But t<=100, this means at worst case there would be (100*100)^2 which is 10^8?
$$$O(n^2)$$$ is the time complexity for a single run.
There're $$$t$$$ cases, so the total complexity is $$$O(t\cdot n^2)$$$.
$$$100 \times 100^2 =10^6$$$ is enough.
It's $$$t \times n^2 = 100 \times 100 \times 100 = 10^6$$$.
In Problem G Once we change x = x — full_spins*s
How we can be sure that new x will be less than max(pref) and we will be able to find it using lower_bound?
Now we have a new problem, given x, find the first position i in the array, such that pref[i]≥x. This problem can be solved using binary search. If pref is not sorted into the array, that is, there is j, such that pref[j−1]>pref[j], then pref[j] can simply be thrown out of the array (the answer will never be reached on it).
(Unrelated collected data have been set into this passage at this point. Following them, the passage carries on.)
-- ==== Sys2Proof/Machine/Regs.lean ====
section
/-! DEFINITION. The register and table-memory names of the module, from the register tables of the
chapters of spec/ (Tables 0.2, 2.9 to 2.15, ... 22.13). `R.<NAME>` is a register's key in the word store, `F.<NAME>.<FIELD>` a
field of it, `T.<TABLE>.<FIELD>` a field of a table-memory word. A key is the 24-bit register address; for a
register that exists once per window instance, or once per requester (R506), the instance number stands above bit 24;
a table word's key stands above bit 40. -/
namespace Sys2Proof.Machine
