-- ==== Sys2Proof/Machine/RegTable.lean ====
section
/-! DEFINITION. Every register word's fields with their access codes (R10, Table 0.3) and reset values, block by block, and the
same for the table memories, from the register tables of spec/. An offset no row lists is RSV (R504). -/
namespace Sys2Proof.Machine

/-- One row of a block's register summary: `cnt` registers at `stride` bytes from offset `off`. -/
structure RegRow where
  off : Nat
  cnt : Nat
  stride : Nat
  fields : List FieldDesc
deriving DecidableEq, Repr

/-- One field of a table row. -/
abbrev fd (lsb width : Nat) (acc : Acc) (reset : Nat) : FieldDesc := ⟨lsb, width, acc, reset⟩

def sysRows0 : List RegRow := [
  ⟨0x0, 1, 0, [fd 0 16 .ro 0x4280]⟩,
  ⟨0x4, 1, 0, [fd 0 8 .ro 1]⟩,
  ⟨0x8, 1, 0, [fd 0 32 .ro 0]⟩,
  ⟨0xC, 1, 0, [fd 0 32 .ro 0]⟩,
  ⟨0x10, 1, 0, [fd 6 1 .ro 1, fd 5 1 .ro 1, fd 4 1 .ro 1, fd 3 1 .ro 1, fd 2 1 .ro 1, fd 1 1 .ro 1, fd 0 1 .ro 1]⟩,
  ⟨0x14, 1, 0, [fd 0 1 .w1c 0, fd 1 1 .w1c 0, fd 2 1 .w1c 0, fd 3 1 .w1c 0, fd 4 1 .w1c 0, fd 5 1 .w1c 0]⟩,
  ⟨0x18, 1, 0, [fd 0 32 .ro 0]⟩,
  ⟨0x1C, 1, 0, [fd 0 32 .ro 0]⟩,
  ⟨0x20, 1, 0, [fd 0 3 .ro 0, fd 3 1 .ro 0]⟩,
  ⟨0x40, 1, 0, [fd 0 16 .rw 0xC008, fd 16 1 .rw 0, fd 17 1 .rw 0]⟩,
  ⟨0x44, 1, 0, [fd 0 32 .rw 0]⟩,
  ⟨0x48, 1, 0, [fd 0 32 .rw 0]⟩,
  ⟨0x4C, 1, 0, [fd 0 32 .rw 0]⟩,
  ⟨0x50, 1, 0, [fd 0 32 .rw 0]⟩,
  ⟨0x54, 1, 0, [fd 0 32 .rw 0]⟩,
  ⟨0x58, 1, 0, [fd 0 1 .ro 0, fd 1 3 .ro 0, fd 4 2 .ro 0]⟩,
  ⟨0x5C, 1, 0, [fd 0 32 .ro 0]⟩,
  ⟨0x100, 1, 0, [fd 0 32 .wo 0]⟩,
  ⟨0x104, 1, 0, [fd 0 1 .ro 0, fd 1 1 .ro 0, fd 2 1 .ro 0, fd 3 1 .ro 0, fd 4 1 .ro 0, fd 5 1 .ro 0, fd 16 1 .w1c 0]⟩,
  ⟨0x108, 1, 0, [fd 0 32 .ro 0]⟩,
  ⟨0x10C, 1, 0, [fd 0 3 .ro 0, fd 3 1 .ro 0, fd 4 1 .ro 0]⟩,
  ⟨0x110, 1, 0, [fd 0 32 .ro 0]⟩,
  ⟨0x114, 1, 0, [fd 0 32 .ro 0]⟩]

def pwrRows0 : List RegRow := [
  ⟨0x0, 1, 0, [fd 0 1 .ro 0, fd 1 1 .ro 0, fd 2 1 .ro 0, fd 3 1 .ro 0]⟩,
  ⟨0x4, 1, 0, [fd 0 1 .w1c 0, fd 1 1 .w1c 0, fd 2 1 .w1c 0]⟩,
  ⟨0x8, 1, 0, [fd 0 10 .rwl 0xFA]⟩,
  ⟨0xC, 1, 0, [fd 0 16 .ro 0]⟩,
  ⟨0x10, 1, 0, [fd 0 16 .ro 0]⟩,
  ⟨0x14, 1, 0, [fd 0 16 .ro 0]⟩,
  ⟨0x18, 1, 0, [fd 0 16 .rc 0xFFFF]⟩,
  ⟨0x1C, 1, 0, [fd 0 16 .ro 0]⟩,
  ⟨0x20, 1, 0, [fd 0 32 .ro 0]⟩,
  ⟨0x24, 1, 0, [fd 0 32 .ro 0]⟩]

def cfgRows0 : List RegRow := [
  ⟨0x0, 1, 0, [fd 0 1 .w1s 0]⟩,
  ⟨0x4, 1, 0, [fd 0 1 .ro 0, fd 1 1 .ro 0, fd 2 1 .ro 0, fd 3 1 .ro 0, fd 4 1 .ro 0, fd 5 1 .ro 0, fd 6 1 .ro 0, fd 8 8 .ro 0, fd 16 8 .ro 0]⟩,
  ⟨0x8, 1, 0, [fd 0 8 .ro 0, fd 8 8 .ro 0, fd 16 1 .ro 0]⟩,
  ⟨0xC, 1, 0, [fd 0 24 .ro 0, fd 24 4 .ro 0]⟩,
  ⟨0x10, 1, 0, [fd 0 32 .ro 0]⟩,
  ⟨0x14, 1, 0, [fd 0 32 .ro 0]⟩,
  ⟨0x18, 1, 0, [fd 0 1 .ro 0, fd 1 1 .ro 0, fd 2 1 .ro 0]⟩,
  ⟨0x1C, 1, 0, [fd 0 32 .ro 0]⟩,
  ⟨0x20, 2, 8, [fd 0 32 .ro 0]⟩,
  ⟨0x24, 2, 8, [fd 0 32 .ro 0]⟩,
  ⟨0x30, 1, 0, [fd 0 32 .ro 0]⟩,
  ⟨0x34, 1, 0, [fd 0 1 .ro 0, fd 8 8 .ro 0]⟩,
  ⟨0x38, 1, 0, [fd 0 13 .rw 0]⟩,
  ⟨0x3C, 1, 0, [fd 0 32 .ro 0]⟩]

def cycRows0 : List RegRow := [
  ⟨0x0, 1, 0, [fd 0 1 .w1s 0, fd 1 1 .w1s 0]⟩,
  ⟨0x4, 1, 0, [fd 0 3 .ro 0, fd 3 1 .ro 0, fd 8 8 .ro 0, fd 16 3 .ro 0]⟩,
  ⟨0x8, 1, 0, [fd 0 1 .w1c 0, fd 1 1 .w1c 0, fd 2 1 .w1c 0, fd 3 1 .w1c 0, fd 4 1 .w1c 0, fd 5 1 .w1c 0, fd 6 1 .w1c 0, fd 7 1 .w1c 0]⟩,
  ⟨0xC, 1, 0, [fd 0 24 .rwl 0x4E20]⟩,
  ⟨0x10, 1, 0, [fd 0 20 .rwl 0]⟩,
  ⟨0x14, 1, 0, [fd 0 8 .rwl 8]⟩,
  ⟨0x18, 1, 0, [fd 0 32 .ro 0]⟩,
  ⟨0x1C, 1, 0, [fd 0 32 .ro 0]⟩,
  ⟨0x20, 1, 0, [fd 0 32 .rc 0]⟩,
  ⟨0x24, 1, 0, [fd 0 32 .rc 0xFFFFFFFF]⟩,
  ⟨0x28, 1, 0, [fd 0 32 .ro 0]⟩,
  ⟨0x2C, 1, 0, [fd 0 32 .ro 0]⟩,
  ⟨0x30, 1, 0, [fd 0 32 .ro 0]⟩,
  ⟨0x34, 1, 0, [fd 0 17 .ro 0]⟩,
  ⟨0x38, 1, 0, [fd 0 32 .ro 0]⟩,
  ⟨0x3C, 1, 0, [fd 0 32 .ro 0]⟩,
  ⟨0x40, 1, 0, [fd 0 20 .ro 0]⟩,
  ⟨0x44, 1, 0, [fd 0 17 .ro 0]⟩,
  ⟨0x48, 1, 0, [fd 0 8 .ro 0]⟩,
  ⟨0x4C, 1, 0, [fd 0 19 .rwl 0]⟩,
  ⟨0x50, 1, 0, [fd 0 20 .rwl 0]⟩,
  ⟨0x54, 1, 0, [fd 0 23 .rw 0]⟩,
  ⟨0x58, 1, 0, [fd 0 32 .rw 0]⟩]

def pgrRows0 : List RegRow := [
  ⟨0x0, 1, 0, [fd 0 8 .rwl 0x40, fd 8 1 .rwl 0]⟩,
  ⟨0x4, 1, 0, [fd 0 1 .ro 0, fd 1 1 .ro 0, fd 2 1 .ro 0, fd 16 11 .ro 0]⟩,
  ⟨0x8, 1, 0, [fd 0 1 .w1c 0, fd 1 1 .w1c 0, fd 2 1 .w1c 0, fd 3 1 .w1c 0, fd 4 1 .w1c 0, fd 5 1 .w1c 0, fd 6 1 .w1c 0, fd 7 1 .w1c 0]⟩,
  ⟨0xC, 1, 0, [fd 0 6 .wo 0]⟩,
  ⟨0x10, 1, 0, [fd 0 32 .ro 0]⟩,
  ⟨0x14, 1, 0, [fd 0 32 .ro 0]⟩,
  ⟨0x18, 1, 0, [fd 0 32 .ro 0]⟩,
  ⟨0x1C, 1, 0, [fd 0 32 .ro 0]⟩,
  ⟨0x20, 1, 0, [fd 0 32 .ro 0]⟩,
  ⟨0x24, 1, 0, [fd 0 32 .ro 0]⟩,
  ⟨0x28, 1, 0, [fd 0 32 .ro 0]⟩,
  ⟨0x2C, 1, 0, [fd 0 32 .ro 0]⟩,
  ⟨0x30, 1, 0, [fd 0 16 .rc 0, fd 16 1 .rc 0]⟩,
  ⟨0x34, 1, 0, [fd 0 6 .rw 0]⟩,
  ⟨0x38, 1, 0, [fd 0 13 .rw 0]⟩,
  ⟨0x3C, 1, 0, [fd 0 32 .ro 0]⟩,
  ⟨0x40, 1, 0, [fd 0 17 .rwl 0]⟩,
  ⟨0x44, 1, 0, [fd 0 16 .rwl 0]⟩,
  ⟨0x48, 1, 0, [fd 0 16 .ro 0]⟩,
  ⟨0x4C, 1, 0, [fd 0 16 .ro 0]⟩,
  ⟨0x50, 2, 4, [fd 0 16 .rwl 0]⟩,
  ⟨0x58, 2, 4, [fd 0 16 .ro 0]⟩,
  ⟨0x60, 1, 0, [fd 0 10 .ro 0]⟩,
  ⟨0x80, 2, 4, [fd 0 32 .ro 0]⟩]

def pgrRows1 : List RegRow := [
  ⟨0x100, 1, 0, [fd 0 2 .ro 0, fd 2 1 .ro 0]⟩,
  ⟨0x104, 1, 0, [fd 0 32 .ro 0]⟩,
  ⟨0x108, 1, 0, [fd 0 32 .ro 0]⟩,
  ⟨0x10C, 1, 0, [fd 0 32 .ro 0]⟩,
  ⟨0x110, 1, 0, [fd 0 32 .ro 0]⟩,
  ⟨0x400, 128, 4, [fd 0 32 .ro 0]⟩]

def sioRows0 : List RegRow := [
  ⟨0x0, 1, 0, [fd 0 16 .rwl 0xBC8F]⟩,
  ⟨0x4, 1, 0, [fd 0 4 .rwl 3]⟩,
  ⟨0x8, 1, 0, [fd 0 1 .ro 0, fd 1 1 .ro 0, fd 2 1 .ro 0, fd 16 13 .ro 0]⟩,
  ⟨0xC, 1, 0, [fd 0 1 .w1c 0, fd 1 1 .w1c 0, fd 2 1 .w1c 0, fd 3 1 .w1c 0, fd 4 1 .w1c 0, fd 5 1 .w1c 0]⟩,
  ⟨0x10, 1, 0, [fd 0 32 .ro 0]⟩,
  ⟨0x14, 1, 0, [fd 0 12 .wo 0]⟩,
  ⟨0x18, 1, 0, [fd 0 12 .rw 0]⟩,
  ⟨0x1C, 1, 0, [fd 0 19 .rw 0]⟩,
  ⟨0x20, 1, 0, [fd 0 32 .ro 0]⟩,
  ⟨0x24, 1, 0, [fd 0 32 .ro 0]⟩,
  ⟨0x28, 1, 0, [fd 0 32 .ro 0]⟩,
  ⟨0x2C, 1, 0, [fd 0 32 .ro 0]⟩,
  ⟨0x30, 1, 0, [fd 0 32 .ro 0]⟩,
  ⟨0x40, 2, 32, [fd 0 1 .rwl 0, fd 1 1 .rwl 0, fd 2 3 .rwl 5, fd 16 12 .rwl 0]⟩,
  ⟨0x44, 2, 32, [fd 0 32 .rwl 0]⟩,
  ⟨0x48, 2, 32, [fd 0 32 .rwl 0]⟩,
  ⟨0x4C, 2, 32, [fd 0 32 .rwl 0]⟩,
  ⟨0x50, 2, 32, [fd 0 32 .rwl 0]⟩,
  ⟨0x54, 2, 32, [fd 0 32 .rwl 0]⟩,
  ⟨0x58, 2, 32, [fd 0 1 .ro 0]⟩,
  ⟨0x100, 1, 0, [fd 0 2 .ro 0, fd 2 1 .ro 0, fd 3 1 .ro 0, fd 4 4 .ro 0, fd 8 3 .ro 0]⟩,
  ⟨0x104, 1, 0, [fd 0 32 .ro 0]⟩,
  ⟨0x108, 1, 0, [fd 0 32 .ro 0]⟩,
  ⟨0x10C, 1, 0, [fd 0 32 .ro 0]⟩]

def sioRows1 : List RegRow := [
  ⟨0x110, 1, 0, [fd 0 30 .ro 0]⟩,
  ⟨0x114, 1, 0, [fd 0 32 .ro 0]⟩,
  ⟨0x118, 1, 0, [fd 0 30 .ro 0]⟩,
  ⟨0x11C, 1, 0, [fd 0 32 .ro 0]⟩,
  ⟨0x120, 1, 0, [fd 0 32 .ro 0]⟩,
  ⟨0x124, 1, 0, [fd 0 32 .ro 0]⟩,
  ⟨0x400, 128, 4, [fd 0 32 .ro 0]⟩]

def lpeRows0 : List RegRow := [
  ⟨0x0, 1, 0, [fd 0 1 .ro 0, fd 1 1 .ro 0, fd 2 1 .ro 0, fd 16 13 .ro 0]⟩,
  ⟨0x4, 1, 0, [fd 0 1 .w1c 0, fd 1 1 .w1c 0, fd 2 1 .w1c 0, fd 3 1 .w1c 0, fd 4 1 .w1c 0, fd 5 1 .w1c 0, fd 6 1 .w1c 0, fd 7 1 .w1c 0, fd 8 1 .w1c 0, fd 9 1 .w1c 0, fd 10 1 .w1c 0]⟩,
  ⟨0x8, 1, 0, [fd 0 32 .ro 0]⟩,
  ⟨0xC, 1, 0, [fd 0 12 .ro 0, fd 16 12 .ro 0]⟩,
  ⟨0x10, 1, 0, [fd 0 32 .rc 0]⟩,
  ⟨0x14, 1, 0, [fd 0 32 .ro 0]⟩,
  ⟨0x18, 1, 0, [fd 0 32 .ro 0]⟩,
  ⟨0x1C, 1, 0, [fd 0 32 .ro 0]⟩,
  ⟨0x20, 1, 0, [fd 0 12 .rw 0]⟩,
  ⟨0x24, 1, 0, [fd 0 20 .rw 0]⟩,
  ⟨0x28, 1, 0, [fd 0 32 .rw 0]⟩,
  ⟨0x2C, 1, 0, [fd 0 8 .wo 0]⟩,
  ⟨0x40, 8, 4, [fd 0 32 .ro 0]⟩,
  ⟨0x100, 1, 0, [fd 0 3 .rw 0]⟩,
  ⟨0x104, 1, 0, [fd 0 3 .ro 0, fd 3 1 .ro 0, fd 4 1 .ro 0, fd 5 1 .ro 0, fd 6 1 .ro 0, fd 7 1 .ro 0, fd 8 1 .ro 0, fd 9 1 .ro 0, fd 10 1 .ro 0, fd 11 1 .ro 0, fd 12 1 .ro 0, fd 13 1 .ro 0, fd 14 1 .ro 0, fd 15 1 .ro 0, fd 16 2 .ro 0, fd 18 4 .ro 0, fd 22 1 .ro 0]⟩,
  ⟨0x108, 1, 0, [fd 0 1 .w1c 0, fd 1 1 .w1c 0, fd 2 1 .ro 0]⟩,
  ⟨0x10C, 1, 0, [fd 0 32 .rw 0]⟩,
  ⟨0x110, 1, 0, [fd 0 32 .rw 0]⟩,
  ⟨0x114, 1, 0, [fd 0 32 .ro 0]⟩,
  ⟨0x118, 1, 0, [fd 0 32 .ro 0]⟩,
  ⟨0x11C, 1, 0, [fd 0 32 .ro 0]⟩,
  ⟨0x120, 1, 0, [fd 0 32 .ro 0]⟩,
  ⟨0x124, 1, 0, [fd 0 32 .ro 0]⟩,
  ⟨0x128, 1, 0, [fd 0 32 .ro 0]⟩]

def lpeRows1 : List RegRow := [
  ⟨0x12C, 1, 0, [fd 0 32 .ro 0]⟩,
  ⟨0x130, 1, 0, [fd 0 30 .ro 0]⟩,
  ⟨0x400, 128, 4, [fd 0 32 .ro 0]⟩]

def mpgRows0 : List RegRow := [
  ⟨0x0, 1, 0, [fd 0 1 .ro 0]⟩,
  ⟨0x4, 1, 0, [fd 0 1 .w1c 0, fd 1 1 .w1c 0, fd 2 1 .w1c 0, fd 3 1 .w1c 0, fd 4 1 .w1c 0, fd 5 1 .w1c 0, fd 6 1 .w1c 0]⟩,
  ⟨0x8, 1, 0, [fd 0 16 .ro 0, fd 16 16 .ro 0]⟩,
  ⟨0xC, 1, 0, [fd 0 8 .rw 0]⟩,
  ⟨0x10, 1, 0, [fd 0 14 .rw 0]⟩,
  ⟨0x14, 1, 0, [fd 0 32 .rw 0]⟩,
  ⟨0x100, 1, 0, [fd 0 3 .wo 0]⟩,
  ⟨0x104, 1, 0, [fd 0 32 .ro 0]⟩,
  ⟨0x108, 1, 0, [fd 0 32 .rw 0]⟩,
  ⟨0x10C, 1, 0, [fd 0 32 .ro 0]⟩,
  ⟨0x110, 1, 0, [fd 0 32 .ro 0]⟩,
  ⟨0x114, 1, 0, [fd 0 32 .ro 0]⟩,
  ⟨0x400, 16, 128, [fd 0 1 .rwl 0, fd 1 2 .rwl 0, fd 3 1 .rwl 0, fd 4 1 .rwl 0, fd 5 1 .rwl 0, fd 6 1 .rwl 0, fd 7 1 .rwl 0]⟩,
  ⟨0x404, 16, 128, [fd 0 3 .wo 0]⟩,
  ⟨0x408, 16, 128, [fd 0 4 .ro 0, fd 4 1 .ro 0, fd 5 1 .ro 0, fd 6 1 .ro 0, fd 7 1 .ro 0, fd 8 1 .ro 0, fd 9 1 .ro 0, fd 10 1 .ro 0, fd 11 1 .ro 0, fd 12 1 .ro 0, fd 13 1 .ro 0, fd 14 1 .ro 0, fd 15 1 .ro 0, fd 16 3 .ro 0]⟩,
  ⟨0x40C, 16, 128, [fd 0 32 .rw 0]⟩,
  ⟨0x410, 16, 128, [fd 0 32 .ro 0]⟩,
  ⟨0x414, 16, 128, [fd 0 16 .ro 0]⟩,
  ⟨0x418, 16, 128, [fd 0 32 .ro 0]⟩,
  ⟨0x41C, 16, 128, [fd 0 32 .ro 0]⟩,
  ⟨0x420, 16, 128, [fd 0 16 .ro 0]⟩,
  ⟨0x424, 16, 128, [fd 0 32 .rw 0]⟩,
  ⟨0x428, 16, 128, [fd 0 32 .rw 0]⟩,
  ⟨0x42C, 16, 128, [fd 0 32 .rw 0]⟩]

def mpgRows1 : List RegRow := [
  ⟨0x430, 16, 128, [fd 0 32 .rw 0]⟩,
  ⟨0x434, 16, 128, [fd 0 32 .rw 0]⟩,
  ⟨0x438, 16, 128, [fd 0 32 .rwl 0]⟩,
  ⟨0x43C, 16, 128, [fd 0 32 .rwl 0]⟩,
  ⟨0x440, 16, 128, [fd 0 14 .rwl 0, fd 14 1 .rwl 0, fd 15 1 .rwl 0, fd 16 1 .rwl 0, fd 17 1 .rwl 0, fd 18 1 .rwl 0]⟩,
  ⟨0x444, 16, 128, [fd 0 2 .rwl 0, fd 2 1 .rwl 0]⟩,
  ⟨0x448, 16, 128, [fd 0 32 .rw 0]⟩,
  ⟨0x44C, 16, 128, [fd 0 32 .rw 0]⟩,
  ⟨0x450, 16, 128, [fd 0 32 .rwl 0]⟩,
  ⟨0x454, 16, 128, [fd 0 32 .ro 0]⟩,
  ⟨0x458, 16, 128, [fd 0 10 .rwl 0x14, fd 10 10 .rwl 0x14]⟩]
After assigning new value to x = x — full_spins*(sum) we can not be sure that it will be less than max(pref) and above argument is not valid then.
E.X.
a = [1,1,1,1,-2] x = 15
Sol S = 2 full_spins = (15-4)//S = 11/2 = 5
so new x = 15 — 5*2 = 5 and as max(pref) = 4 < 5 we can not find it using lower_bound()
I think full_spins should be ceil instead of floor
You are right
Have you noticed how full_spins is calculated? full_spins = (x — maxPref + sum — 1) / sum, where maxPref is the maximum prefix of the array, and sum is the sum of the entire array. After full_spins turnovers, at least maxPref is suitable for us to cover the entire amount. There is a small error in editorial — you need to divide with rounding up.
Yeah their is mistake in editorial while code is right. I didn't see the code and thought my approach would be wrong which is basically same
I also tried to implement it based on the editorial but didn't get the correct output for the sample. I looked at the solution and I found that ceil was used instead of floor.
So the formula in the editorial should be changed from: ($$$\lfloor \frac{x - \max_{i=0}^{n-1} pref[i]}{S} \rfloor$$$) to ($$$\lceil \frac{x - \max_{i=0}^{n-1} pref[i]}{S} \rceil$$$)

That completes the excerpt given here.